Got a bit out of control on the SG my efficiency went from a average of 78% to 94.2% for this cerveza. So just watch out.


----------



## breakbeer (13/11/12)

Cheers guys, looks like I might have to research using rice &/or polenta for this one


nathan, I already have most of those ingredients but all those steps in the mash would be a bit much for this n00b


----------



## nathan_madness (13/11/12)

breakbeer said:


> Cheers guys, looks like I might have to research using rice &/or polenta for this one
> 
> 
> nathan, I already have most of those ingredients but all those steps in the mash would be a bit much for this n00b




Just remember if you are using rice or polenta you have to cook it thoroughly first before adding it to your mash. It is easier to use flaked rice or maize that you can just chuck straight into your mash.


----------



## PeteQ (13/11/12)

I currently have Zwickel's Corona clone on tap at the moment http://www.aussiehomebrewer.com/forum/inde...?showtopic=7433

I brewed it for SWMBO and because I could easily do the long stepped mash schedule. I'm definitely not a fan but the boss loves it...


----------



## breakbeer (17/11/12)

nathan_madness said:


> Just remember if you are using rice or polenta you have to cook it thoroughly first before adding it to your mash. It is easier to use flaked rice or maize that you can just chuck straight into your mash.

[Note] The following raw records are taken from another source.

/-- REEF_CEILING_APPLY (R570): the lower ceilings take effect, the bounds are recomputed, and REEF_CHANGED is posted. -/
def execReefCeilingApply (s : State) : Host.Outcome State Fault Refusal :=
  match s.health.plan with
  | none => .next s
  | some x =>
    if !x.computed || s.absent then .next s
    else
      let s1 := (s.withCeilings x.ceilings).recompute
      let s2 : State := { s1 with health := { s1.health with plan := none } }
      let changed := decide (x.raised ≠ 0) || decide (x.steps ≠ 0) || decide (x.revoked ≠ 0) || x.trims || x.marks
      if x.trigger = 0x03 ∨ changed then
        let top := ((span 1 9).map fun d => (s2.domainOf d).level).foldl max 0
        let detail := pack [(0, 2, s2.health.planSeq), (2, 2, x.raised), (4, 1, x.trigger), (5, 1, x.steps),
          (6, 2, x.revoked), (8, 1, s2.reefFlags x), (9, 1, top)]
        .next ((s2.raiseAll { unit := 0, code := 0x0E03, severity := 2, detail := detail }).opEnd 0x0E05 .done)
      else .next s2

/-- REEF_PLAN_RUN (cmd 0x0E05). -/
def cmdReefPlanRun : Command where
  opcode := 0x0E05
  manager := true
  checks _ s := [(s.health.plan.isSome, .reefPlanRunning)]
  run _ s :=
    let seq := (s.health.planSeq + 1) % 2 ^ 16
    .accepted seq { s with health := { s.health with plan := some { trigger := 0x03 }, planSeq := seq } }

/-- REEF_PLAN_RUN. -/
def execReefPlanRun (r : Request) (s : State) : Host.Outcome State Fault Refusal := cmdReefPlanRun.step r s

/-- REEF_QUERY (cmd 0x0E06). -/
def cmdReefQuery : Command where
  opcode := 0x0E06
  fast := true
  run _ s :=
    .done (pack (((span 1 9).map fun d => (d - 1, 1, (s.domainOf d).level)) ++
      [(9, 1, ceilingPoint (s.domainOf 4).ceiling), (10, 2, s.health.planSeq), (16, 8, s.health.planTime)])) s

/-- REEF_QUERY. -/
def execReefQuery (r : Request) (s : State) : Host.Outcome State Fault Refusal := cmdReefQuery.step r s

/-- The slack loss of a domain (R563): D1 and D2 have no NBTI and HCI monitors. -/
def DomainReef.measured (d : DomainReef) (n : Nat) : DomainReef :=
  { d with slack := if n ≤ 2 then d.replica else max d.replica (Config.predictedLoss n d.nbti d.hci) }

/-- AGEING_MONITOR_SAMPLE (R562): measure 0 mean replica loss in 0.1 %, 1 NBTI and 2 HCI in mV, 3 oscillator drift in ppm, all
of a domain; 4 on-resistance drift in % and 5 one thermal cycle of channel `index`; 6 the erase count of NV area `index`. -/
def execAgeingMonitorSample (domain measure index : Nat) (value : Int) (s : State) :
    Host.Outcome State Fault Refusal :=
  let v := value.toNat
  let onDomain (f : DomainReef → DomainReef) : State :=
    if 1 ≤ domain ∧ domain ≤ 9 then
      let ds := Table.modify {} s.health.domains domain fun d => (f d).measured domain
      { s with health := { s.health with domains := ds } }
    else s
  let onChannel (f : ChannelReef → ChannelReef) : State :=
    if index < 48 then
      let cs := Table.modify {} s.health.channels index f
      { s with health := { s.health with channels := cs } }
    else s
  match measure with
  | 0 => .next (onDomain fun d => { d with replica := v })
  | 1 => .next (onDomain fun d => { d with nbti := v })
  | 2 => .next (onDomain fun d => { d with hci := v })
  | 3 => .next (onDomain fun d => { d with driftPpm := value })
  | 4 => .next (onChannel fun c => { c with drift := min 255 v })
  | 5 => .next (onChannel fun c => { c with cycles := satAdd 32 c.cycles 1 })
  | 6 => if index < 5 then .next { s with health := { s.health with wear := Table.modify 0 s.health.wear index fun w => max w v } } else .next s
  | _ => .next s

/-- The default online period of a class in ms (R571), `none` without an online test. The TRNG's test is continuous and has no
period; DESIGN CHOICE (log entry 18): 0. -/
def onlinePeriod (c : Nat) : Option Nat :=
  match c with
  | 0x02 => some 100 | 0x03 => some 100 | 0x0D => some 10000
  | 0x0B => some 1000 | 0x18 => some 1000 | 0x1E => some 1000 | 0x20 => some 1000
  | 0x13 => some 1000 | 0x14 => some 1000 | 0x15 => some 1000 | 0x16 => some 1000
  | 0x17 => some 1000 | 0x19 => some 1000 | 0x1A => some 1000
  | 0x21 => some 0 | 0x22 => some 10000 | 0x26 => some 60000
  | _ => none

/-- A class's online tests. -/
def State.classTest (s : State) (c : Nat) : ClassTest := Table.get {} s.health.tests c

/-- The online period in force. -/
def State.period (s : State) (c : Nat) : Nat := ((s.classTest c).period).getD ((onlinePeriod c).getD 0)

/-- Defer a maintenance activity to Masthead's retries (R181). -/
def State.defer (s : State) (kind subject detail requester : Nat) : State :=
  { s with flow := { s.flow with maintenance := s.flow.maintenance ++
      [{ kind := kind, subject := subject, detail := detail, requester := requester, triedAt := s.now }] } }

/-- The kind of a deferred self-test in the maintenance list. -/
def kindSelftest : Nat := 1

/-- The kind of a deferred load diagnostic. -/
def kindDiag : Nat := 2

/-- The kind of a deferred calibration run. -/
def kindCalibration : Nat := 3

/-- Whether a maintenance activity is deferred. -/
def State.deferred (s : State) (kind subject : Nat) : Bool :=
  s.flow.maintenance.any fun m => m.kind == kind && m.subject == subject

/-- SELFTEST_RUN (cmd 0x0F01, R572). Whether its slices fit into slack now is not stated; a free choice. -/
def cmdSelftestRun : Command where
  opcode := 0x0F01
  paramLen := 4
  used := [(0, 0, 16)]
  manager := true
  range r := unitExists (r.field 0 2)
  furled r s := s.furled (r.field 0 2)
  checks r s := [
    ((onlinePeriod (r.field 0 2 / 256)).isNone, .selftestUnavailable),
    ((s.unitHealth (r.field 0 2)).pendingTest, .selftestBusy)]
  run r s :=
    let u := r.field 0 2
    let (fits, s1) := s.choose
    let s2 := s1.mapUnit u fun h => { h with pendingTest := true }
    .accepted (flag (!fits)) (if fits then s2 else s2.defer kindSelftest u 0 r.issuer)

/-- SELFTEST_RUN. -/
def execSelftestRun (r : Request) (s : State) : Host.Outcome State Fault Refusal := cmdSelftestRun.step r s

/-- SELFTEST_SCHEDULE_SET (cmd 0x0F02). -/
def cmdSelftestScheduleSet : Command where
  opcode := 0x0F02
  paramLen := 8
  used := [(0, 0, 8), (4, 0, 32)]
  manager := true
  range r := decide (r.byte 0 ≤ 0x27) && (decide (r.field 4 4 = 0) || within (r.field 4 4) 10 3600000)
  checks r _ := [((onlinePeriod (r.byte 0)).isNone, .selftestUnavailable)]
  run r s :=
    .done (r.field 4 4) { s with health := { s.health with
      tests := Table.modify {} s.health.tests (r.byte 0) fun t => { t with period := some (r.field 4 4) } } }

/-- SELFTEST_SCHEDULE_SET. -/
def execSelftestScheduleSet (r : Request) (s : State) : Host.Outcome State Fault Refusal :=
  cmdSelftestScheduleSet.step r s
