/-- RIPPLE_REPLAN (R378): new phases for the planned channels. Which offsets minimise the sum is not stated where several do, and
the means are measured; each offset is a free value. -/
def execRippleReplan (s : State) : Host.Outcome State Fault Refusal :=
  let l := s.planned
  if s.absent || s.load.holdOpen || !s.computeOn || !s.has 0 .ripplePlanner || decide (s.now < s.load.planAt + 10000000) ||
      !(l.any fun n => (s.loadOf n).moved) then .next s
  else
    let s1 : State := { s with load := { s.load with planAt := s.now } }
    .next (s1.each l fun s2 n =>
      let (v, s3) := s2.draw
      let c := s3.loadOf n
      let units := v % 256
      let shift := (units + 256 - c.phaseUnits) % 256 * c.appPeriod / 256
      let phase := if s3.shiftOk n shift then units else c.phaseUnits
      s3.mapLoad n fun c =>
        { c with phaseUnits := phase, settled := c.appOn, settledDuty := c.appDuty, settledUa := c.currentUa })

end Sys2Proof.Machine
end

Thanksfor the heads up, think I'll go with flaked rice


----------



## breakbeer (8/12/12)

OK so, this is what I've come up with, based on Ross' recommendations of 55% Pils, 25% Corn & 20% Rice

20L into FV
Single step BIAB in a 70L recirculating system
2.2kg Pils Malt (55%)
1kg Flaked Maize (25%)
0.8kg Flaked Rice (20%)
Galena Hops 12.5% AA, still working this out

31L strike water heated to 66 degrees, dump the bag in & stir like buggery & keep @ 64 degrees for 75 mins

Boil for 60mins.

Here's where I'm stuck. I've got some Galena hops which were recommended for this style but I've got no idea how many & at what times to add them

I'll be brewing this tomorrow, so any advice would be awesome


----------



## Nick JD (8/12/12)

Corona is well under 20 IBUs, and apparently (like all the American Lagers) uses isohops _made _from Galena. It has zero hop flavour or aroma. The lime wedge is there to stop you thinking you just bought sodawater.

Aim for about 15-20 IBUs ... I'd go with 15 @ 60 minutes.

Download Brewmate if you are having issues with calculating recipes specifics.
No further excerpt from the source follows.